Le baptistère Saint-Jean


Pour découvrir cet édifice, il vous faudra sortir (un peu) du centre historique et descendre la rue Jean Jaurès, en direction du Pont-Neuf. Cela vaut le coup d'oeil, puisque vous découvrirez un vieux baptistère, témoignage rarissime de l'architecture du Haut Moyen-Âge .


Au début du IVe siècle, L'empereur romain Constantin Ier se convertit au christianisme, probablement davantage par calcul politique (il a alors besoin d'un élément fédérateur pour réunifier son royaume) que par conviction. Toujours est-il qu'après des siècles de persécutions, les chrétiens peuvent vivre leur foi au grand jour. S'en suit alors une frénésie de construction d'édifices religieux. Poitiers n'est pas en reste : Très tôt, elle est une cité chrétienne d'importance, en témoigne notamment ses nombreuses églises et son baptistère.

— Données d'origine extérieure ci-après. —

-- ==== Sys2Proof/Machine/Dispatch.lean ====
section
/-! DEFINITION. Machine/Dispatch.lean: one arm per command, a direct call of its meaning. -/

namespace Sys2Proof.Machine
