/-- R498, R515, R607, R609 to R615 for the safety mechanisms: a kick, a watchdog that expires, a missing heartbeat, a lockstep mismatch, a supply that
trips, the reference clock lost, a periodic self-test, a scrub read and the verdict of a targeted self-test have the outcomes of Table 20.3. -/
def Obligations.FaultsHaveTheirOutcomes : Prop :=
  (∀ (s : State) (m n v : Nat), n < 6 → s.reaches m (SAF_WDOG.KICK n).addr →
    (m = n →
      ∃ t, exec (.kick m n v) s = .next t ∧ t.fld (SAF_WDOG.TIMEOUT n) = slice v 0 5 ∧
        t.saf = (if bit v 31 then { s.saf with wdogAt := Tab.set 0 s.saf.wdogAt n s.now } else s.saf) ∧ keepsRegs [SAF_WDOG.TIMEOUT n] s t ∧
        keepsMem s t) ∧
    (m ≠ n → ∃ t, exec (.kick m n v) s = .next t ∧ t.saf = s.saf ∧ keepsRegs [] s t ∧ keepsMem s t)) ∧
  (∀ (s : State) (m n v : Nat), 6 ≤ n → exec (.kick m n v) s = .next s) ∧
  (∀ (s : State) (n : Nat), n < 4 → s.procRuns n = true → n ≠ 0 ∨ (∃ k, k < 4 ∧ 0 < k ∧ bit (s.fld SYS_CORECTL.RUN) k = true) →
    (s.on SAF_CTRL.WDOG_EN = true → n ∉ s.tst.halted →
      ∃ t, exec (.watchdogExpire n) s = .next t ∧ s.noted t 0x03 n 2 ∧ t.on (EVT_SRC.PEND 452) = true ∧ bit (t.fld SYS_CORECTL.RUN) n = false ∧
        (∀ k, k < 4 → k ≠ n → bit (t.fld SYS_CORECTL.RUN) k = bit (s.fld SYS_CORECTL.RUN) k) ∧ keepsMem s t) ∧
    (∃ t, exec (.lockstepMismatch n) s = .next t ∧ s.noted t 0x01 n 2 ∧ t.on (EVT_SRC.PEND 453) = true ∧ bit (t.fld SYS_CORECTL.RUN) n = false ∧
      (∀ k, k < 4 → k ≠ n → bit (t.fld SYS_CORECTL.RUN) k = bit (s.fld SYS_CORECTL.RUN) k) ∧ keepsMem s t)) ∧
  (∀ s : State, s.up = true →
    (s.memc.clearing = false → s.on SAF_CTRL.WDOG_EN = true → 4 ∉ s.tst.halted → ∃ t, exec (.watchdogExpire 4) s = .next t ∧ s.safelyReset t 0x04 4) ∧
    (s.ctl.vaon = true → s.on SAF_CTRL.WDOG_EN = true → 5 ∉ s.tst.halted →
      ∃ t, exec (.watchdogExpire 5) s = .next t ∧ s.noted t 0x13 5 2 ∧ t.on (EVT_SRC.PEND 452) = true ∧
        (∀ a, Tab.get none t.bus.staged (a * 16 + 5) = none ∧ Tab.get 0 t.bus.shadow (a * 16 + 5) = 0) ∧ keepsRegs noteFields s t ∧ keepsMem s t) ∧
    (s.memc.clearing = false → ∃ t, exec (.lockstepMismatch 4) s = .next t ∧ s.safelyReset t 0x02 4) ∧
    (∀ u, u ∉ s.bell.modeFenced → u ∉ s.saf.unitHold → (∀ d, unitDomain u = some d → s.fld (PWR_DOM.STATE d) = 0) →
      ∃ t, exec (.heartbeatMissing u) s = .next t ∧ s.safelyReset t 0x0D u) ∧
    (∀ u, u ∈ s.bell.modeFenced ∨ u ∈ s.saf.unitHold ∨ (∃ d, unitDomain u = some d ∧ s.fld (PWR_DOM.STATE d) ≠ 0) →
      exec (.heartbeatMissing u) s = .next s) ∧
    (∃ t, exec .referenceClockLost s = .next t ∧ s.safelyReset t 0x0F 0) ∧
    (∀ k, ∃ t, exec (.supplyMonitorTrip k) s = .next t ∧ t.ctl.pwrseq = 0 ∧ t.ctl.pgood = 0 ∧ t.nv.lostPower = true ∧
      t.ret3 0 4 = (if k < 8 then k + 1 else 0) ∧ t.ctl.attempts = s.ctl.attempts + 1 ∧ t.drf.media = s.drf.media ∧
      Tab.get 0 t.saf.det 0x0E = min (Tab.get 0 s.saf.det 0x0E + 1) 0xFFFFFFFF ∧ (s.ctl.attempts < 2 → t.ctl.retry = true) ∧
      (2 ≤ s.ctl.attempts → t.ctl.stoppedSup = true ∧ t.ctl.waitMain = true))) ∧
  (∀ (s : State) (n : Nat),
    (s.on SAF_CTRL.WDOG_EN = false ∨ n ∈ s.tst.halted ∨ s.procRuns n = false ∨ s.up = false → exec (.watchdogExpire n) s = .next s) ∧
    (s.procRuns n = false ∨ 4 < n → exec (.lockstepMismatch n) s = .next s) ∧
    (s.up = false → exec (.heartbeatMissing n) s = .next s ∧ exec (.supplyMonitorTrip n) s = .next s ∧ exec .referenceClockLost s = .next s)) ∧
  (∀ (s : State) (k : Nat) (pass : Bool),
    (s.up = true → s.on SAF_CTRL.PST_EN = true → pass = false → k ≤ 8 →
      ∃ t, exec (.periodicSelfTest k pass) s = .next t ∧ s.noted t 0x11 k 0 ∧ t.on (EVT_SRC.PEND 457) = true ∧ bit t.med.critWarn 2 = true ∧
        keepsRegs noteFields s t ∧ keepsMem s t) ∧
    (s.up = false ∨ s.on SAF_CTRL.PST_EN = false ∨ pass = true ∨ 8 < k → exec (.periodicSelfTest k pass) s = .next s)) ∧
  (∀ (s : State) (a bad : Nat), s.up = true → s.memc.clearing = false → s.on SAF_CTRL.SCRUB_EN = true → a < scrubPass →
    (bad = 0 →
      ∃ t, exec (.scrubRead a bad) s = .next t ∧
        t.saf = { s.saf with scrubAt := if s.saf.scrubAt + 8 = scrubPass then 0 else s.saf.scrubAt + 8 } ∧
        (s.saf.scrubAt + 8 = scrubPass → t.on (EVT_SRC.PEND 458) = true) ∧ keepsRegs [] s t ∧ keepsMem s t) ∧
    (bad ≠ 0 → a < 0x6400000 →
      ∃ t, exec (.scrubRead a bad) s = .next t ∧ s.noted t (s.scrubType a) (a / 0x200000) 0 ∧ t.on (EVT_SRC.PEND 459) = true ∧
        t.on (EVT_SRC.PEND (if a < 0x6000000 then 256 else 257)) = true ∧ t.fld MEM_STAT.PARCNT = min (s.fld MEM_STAT.PARCNT + 1) 0xFFFF ∧
        (s.on MEM_PARERR.VALID = false → t.on MEM_PARERR.VALID = true ∧ t.fld MEM_PARERR.MASTER = 0xFF ∧ t.fld MEM_PARERR.BYTES = bad % 256 ∧
          t.fld MEM_PARADDR.ADDR_LO = scrubAddr a % 2 ^ 32) ∧
        keepsRegs ([MEM_STAT.PARCNT, MEM_PARERR.VALID, MEM_PARERR.MASTER, MEM_PARERR.BYTES, MEM_PARERR.ADDR_HI, MEM_PARADDR.ADDR_LO] ++ noteFields)
          s t ∧ keepsMem s t) ∧
    (bad ≠ 0 → 0x6400000 ≤ a →
      ∃ t, exec (.scrubRead a bad) s = .next t ∧ s.noted t 0x08 (a / 0x200000) 0 ∧ t.on (EVT_SRC.PEND 459) = true ∧
        t.on (EVT_SRC.PEND 258) = true ∧ t.on TUB_STAT.HPARERR = true ∧ (t.tub ((a - 0x6400000) / 8)).bad = true ∧
        keepsRegs (TUB_STAT.HPARERR :: noteFields) s t ∧ keepsMem s t)) ∧
  (∀ (s : State) (a bad : Nat), s.up = false ∨ s.memc.clearing = true ∨ s.on SAF_CTRL.SCRUB_EN = false ∨ scrubPass ≤ a →
    exec (.scrubRead a bad) s = .next s) ∧
  (∀ (s : State) (ty unit : Nat), s.up = true → s.testRuns ty unit = true →
    (∃ t, exec (.selfTestVerdict ty unit true) s = .next t ∧ Tab.get 0 t.saf.trans ty = min (Tab.get 0 s.saf.trans ty + 1) 0xFFFFFFFF ∧
      (ty, unit) ∉ t.saf.tests ∧ (ty, unit) ∉ t.saf.nextStart ∧ t.on (EVT_SRC.PEND 449) = true ∧
      (s.saf.last / 2 ^ 24 = ty → t.fld SAF_STAT.VERDICT = 2) ∧ keepsRegs [SAF_STAT.VERDICT] s t ∧ keepsMem s t) ∧
    (ty ≠ 0x09 →
      ∃ t, exec (.selfTestVerdict ty unit false) s = .next t ∧ Tab.get 0 t.saf.lasting ty = min (Tab.get 0 s.saf.lasting ty + 1) 0xFFFFFFFF ∧
        (ty, unit) ∉ t.saf.tests ∧ (ty, unit) ∉ t.saf.nextStart ∧ t.on (EVT_SRC.PEND 450) = true ∧
        (s.saf.last / 2 ^ 24 = ty → t.fld SAF_STAT.VERDICT = 3) ∧ t.fld SAF_STAT.LASTING = min (s.fld SAF_STAT.LASTING + 1) 0xFFFF ∧
        (ty = 0x01 ∨ ty = 0x03 → unit < 4 → unit ∈ t.saf.lastingCores ∧ bit (t.fld SYS_CORECTL.RUN) unit = false) ∧
        (ty = 0x02 ∨ ty = 0x04 → t.saf.secHold = true) ∧
        (ty = 0x0A → if unit < 128 then t.saf.badLanes = s.saf.badLanes + 1 else t.saf.badGcm = s.saf.badGcm + 1) ∧
        (ty = 0x0B → unit ∈ t.saf.badDec) ∧ (ty = 0x0C ∨ ty = 0x0F → t.saf.startHold = true) ∧
        (ty = 0x0D → unit ∈ t.saf.unitHold ∧ (unit < 128 → t.engState unit = engFenced)) ∧
        (ty = 0x10 → bit t.saf.marked 8 = true ∧ t.saf.compBad = true) ∧ (ty = 0x11 → bit t.saf.marked unit = true) ∧
        (ty = 0x13 → t.saf.lampRomOnly = true) ∧ keepsMem s t) ∧
    (ty = 0x09 → ∃ t, exec (.selfTestVerdict ty unit false) s = .next t ∧ t.ctl.cause = 8)) ∧
  (∀ (s : State) (ty unit : Nat) (pass : Bool), s.up = false ∨ s.testRuns ty unit = false → exec (.selfTestVerdict ty unit pass) s = .next s)

/-- R621 to R625, R628 and R630: a loopback starts on an idle slot whose conditions hold, is refused with its REASON, ends at STOP or at its duration with
the counts gathered; a self-test of memory or microcode runs one at a time and leaves a tested bank zero. -/
def Obligations.LoopbacksAndBistRunAndEnd : Prop :=
  (∀ (s : State) (m k v intf index depth : Nat), k < 4 → s.reaches m (TST_LBCTL.GO k).addr → intf = slice v 24 4 → index = slice v 8 4 →
    depth = slice v 20 4 → bit v 30 = false →
    (bit v 31 = false ∨ (s.loopOf k).isSome = true →
      ∃ t, exec (.loopbackStart m k v) s = .next t ∧ t.tst = s.tst ∧ t.fld (TST_LBCTL.INTF k) = intf ∧ t.fld (TST_LBCTL.DEPTH k) = depth ∧
        t.fld (TST_LBCTL.INDEX k) = index ∧ t.fld (TST_LBCTL.PAT k) = slice v 18 2 ∧ t.fld (TST_LBCTL.DURATION k) = slice v 0 8 ∧
        keepsRegs (lbctlFields k) s t ∧ keepsMem s t) ∧
    (∀ r, bit v 31 = true → s.loopOf k = none →
      r = (if depth = 0 ∨ 3 < depth ∨ 5 < intf then 3
        else if s.hld.committed then 4
        else if (List.range 4).any (fun j => match s.loopOf j with | some l => l.1 == intf && l.2.1 == index | none => false) then 2
        else if !s.loopOk intf index depth then 1 else 0) →
      (r ≠ 0 → ∃ t, exec (.loopbackStart m k v) s = .next t ∧ t.tst = s.tst ∧ t.fld (TST_LBSTAT.STATE k) = 3 ∧ t.fld (TST_LBSTAT.REASON k) = r ∧
        keepsRegs (lbctlFields k ++ lbstatFields k) s t ∧ keepsMem s t) ∧
      (r = 0 → intf ≠ 1 ∨ s.fld BEL_MODE_STAT.STATE = modeStable →
        ∃ t, exec (.loopbackStart m k v) s = .next t ∧ t.loopOf k = some (intf, index, depth) ∧
          (∀ j, j ≠ k → t.loopOf j = s.loopOf j) ∧ t.fld (TST_LBSTAT.STATE k) = 1 ∧ t.fld (TST_LBSTAT.REASON k) = 0 ∧
          t.fld (TST_LBSTAT.ERRORS k) = 0 ∧ t.fld (TST_LBBITS.BITS k) = 0 ∧ t.fld (TST_LBLANE.LANES k) = 0 ∧
          (intf = 1 → t.on (FCH_GSTAT.WP index) = false) ∧ (intf = 0 → depth = 3 → t.fld (PCI_LSTAT.LTSSM index) = 8) ∧
          keepsRegs (FCH_GSTAT.WP index :: PCI_LSTAT.LTSSM index :: lbctlFields k ++ lbstatFields k) s t ∧ keepsMem s t))) ∧
  (∀ (s : State) (m k v bits errors lanes : Nat), k < 4 → s.reaches m (TST_LBCTL.GO k).addr → bit v 31 = false →
    (∀ l, bit v 30 = true → s.loopOf k = some l → 1 < l.1 →
      ∃ t, exec (.loopbackStop m k v bits errors lanes) s = .next t ∧ t.loopOf k = none ∧ t.fld (TST_LBSTAT.STATE k) = 3 ∧
        t.fld (TST_LBSTAT.REASON k) = 6 ∧ t.fld (TST_LBSTAT.ERRORS k) = min errors 0xFFFFFF ∧ t.fld (TST_LBBITS.BITS k) = bits % 2 ^ 64 ∧
        t.fld (TST_LBLANE.LANES k) = lanes % 256 ∧ keepsRegs (lbctlFields k ++ lbstatFields k) s t ∧ keepsMem s t) ∧
    (bit v 30 = false ∨ s.loopOf k = none →
      ∃ t, exec (.loopbackStop m k v bits errors lanes) s = .next t ∧ t.tst = s.tst ∧ keepsRegs (lbctlFields k) s t ∧ keepsMem s t)) ∧
  (∀ (s : State) (m k v b e l : Nat), 4 ≤ k → exec (.loopbackStart m k v) s = .next s ∧ exec (.loopbackStop m k v b e l) s = .next s) ∧
  (∀ (s : State) (k bits errors lanes : Nat), k < 4 →
    (∀ l, s.fld (TST_LBCTL.DURATION k) ≠ 0 → s.loopOf k = some l →
      ∃ t, exec (.loopbackDurationEnd k bits errors lanes) s = .next t ∧ t.loopOf k = none ∧ t.fld (TST_LBSTAT.STATE k) = 2 ∧
        t.fld (TST_LBSTAT.REASON k) = 0 ∧ t.fld (TST_LBSTAT.ERRORS k) = min errors 0xFFFFFF ∧ t.fld (TST_LBBITS.BITS k) = bits % 2 ^ 64 ∧
        t.fld (TST_LBLANE.LANES k) = lanes % 256 ∧ (1 < l.1 → onlyRegs (lbstatFields k) s t)) ∧
    (s.fld (TST_LBCTL.DURATION k) = 0 ∨ s.loopOf k = none → exec (.loopbackDurationEnd k bits errors lanes) s = .next s)) ∧
  (∀ (s : State) (m v ty tgt : Nat), s.reaches m TST_BIST.GO.addr → ty = slice v 8 2 → tgt = slice v 0 8 →
    (bit v 31 = true → s.tst.bistRun = none → s.bistOk ty tgt = true →
      ∃ t, exec (.bistStart m v) s = .next t ∧ t.tst = { s.tst with bistRun := some (ty, tgt) } ∧ t.fld TST_BISTRES.STATE = 1 ∧
        t.on TST_BISTRES.PASS = false ∧ t.fld TST_BISTRES.NFAIL = 0 ∧ t.fld TST_BISTRES.FIRST = 0 ∧
        keepsRegs [TST_BIST.TYPE, TST_BIST.TARGET, TST_BISTRES.STATE, TST_BISTRES.PASS, TST_BISTRES.NFAIL, TST_BISTRES.FIRST] s t ∧
        keepsMem s t) ∧
    (bit v 31 = true → s.tst.bistRun ≠ none ∨ s.bistOk ty tgt = false →
      ∃ t, exec (.bistStart m v) s = .next t ∧ t.tst = s.tst ∧ t.fld TST_BISTRES.STATE = 3 ∧
        keepsRegs [TST_BIST.TYPE, TST_BIST.TARGET, TST_BISTRES.STATE] s t ∧ keepsMem s t) ∧
    (bit v 31 = false →
      ∃ t, exec (.bistStart m v) s = .next t ∧ t.tst = s.tst ∧ t.fld TST_BIST.TYPE = ty ∧ t.fld TST_BIST.TARGET = tgt ∧
        keepsRegs [TST_BIST.TYPE, TST_BIST.TARGET] s t ∧ keepsMem s t)) ∧
  (∀ (s : State) (nfail first ty tgt : Nat),
    (s.tst.bistRun = some (ty, tgt) →
      ∃ t, exec (.bistDone nfail first) s = .next t ∧ t.tst = { s.tst with bistRun := none } ∧ t.fld TST_BISTRES.STATE = 2 ∧
        t.on TST_BISTRES.PASS = (nfail == 0) ∧ t.fld TST_BISTRES.NFAIL = min nfail 0x7FF ∧
        t.fld TST_BISTRES.FIRST = (if nfail = 0 then 0 else first % 2 ^ 11) ∧
        (∀ a, (ty = 0 ∧ tgt < 48 ∧ 0x20000000 + tgt * 0x200000 ≤ a ∧ a < 0x20000000 + (tgt + 1) * 0x200000) ∨
            (ty = 0 ∧ 48 ≤ tgt ∧ 0x10000000 + (tgt - 48) * 0x80000 ≤ a ∧ a < 0x10000000 + (tgt - 47) * 0x80000) → t.byte a = 0) ∧
        (∀ a, ty ≠ 0 ∨ (tgt < 48 ∧ (a < 0x20000000 + tgt * 0x200000 ∨ 0x20000000 + (tgt + 1) * 0x200000 ≤ a)) ∨
            (48 ≤ tgt ∧ (a < 0x10000000 + (tgt - 48) * 0x80000 ∨ 0x10000000 + (tgt - 47) * 0x80000 ≤ a)) → t.byte a = s.byte a) ∧
        keepsRegs [TST_BISTRES.STATE, TST_BISTRES.PASS, TST_BISTRES.NFAIL, TST_BISTRES.FIRST] s t) ∧
    (s.tst.bistRun = none → exec (.bistDone nfail first) s = .next s))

Cet édifice datant du Ve siècle est un précieux témoignage de l'architecture de la dynastie Mérovingienne, dont peu d'ouvrages ont été conservés. En effet, la plupart des églises et autres monuments cultuels du Haut Moyen-Âge étant devenus trop petits pour contenir le nombre croissant de fidèles, ils ont rapidement été démolis et remplacés par des bâtiments de plus grande envergure. Plusieurs fois modifiés au cours de son existence, le bâtiment actuel nous permet toutefois de visualiser ce à quoi pouvait ressembler un baptistère au début du Moyen-Âge.


Le baptistère se visite, et à l'intérieur vous pourrez découvrir une piscine baptismale et des peintures datant des XIIe et XIIIe siècle. Toutes les infos ici.


Sur la photo, vous pouvez voir que l'endroit est très agréable et qu'il se trouve juste à côté du musée Sainte-Croix, une vraie mine d'informations sur l'histoire de la ville de Poitiers.




Baptistère Saint-Jean, Poitiers, architecture paléochrétienne, musée Sainte-Croix



La cathédrale Saint-Pierre


Puisque vous êtes dans ce secteur, tournez-vous et poser votre regard de l'autre côté de la rue Jean Jaurès. Non, pas sur l'étrange dôme qui émerge du trottoir, un peu plus loin. Oui, voilà. Cette imposante tour carrée un brin austère dont chaque angle est surmonté d'une petite tourelle, c'est un tout petit morceau de la cathédrale Saint-Pierre.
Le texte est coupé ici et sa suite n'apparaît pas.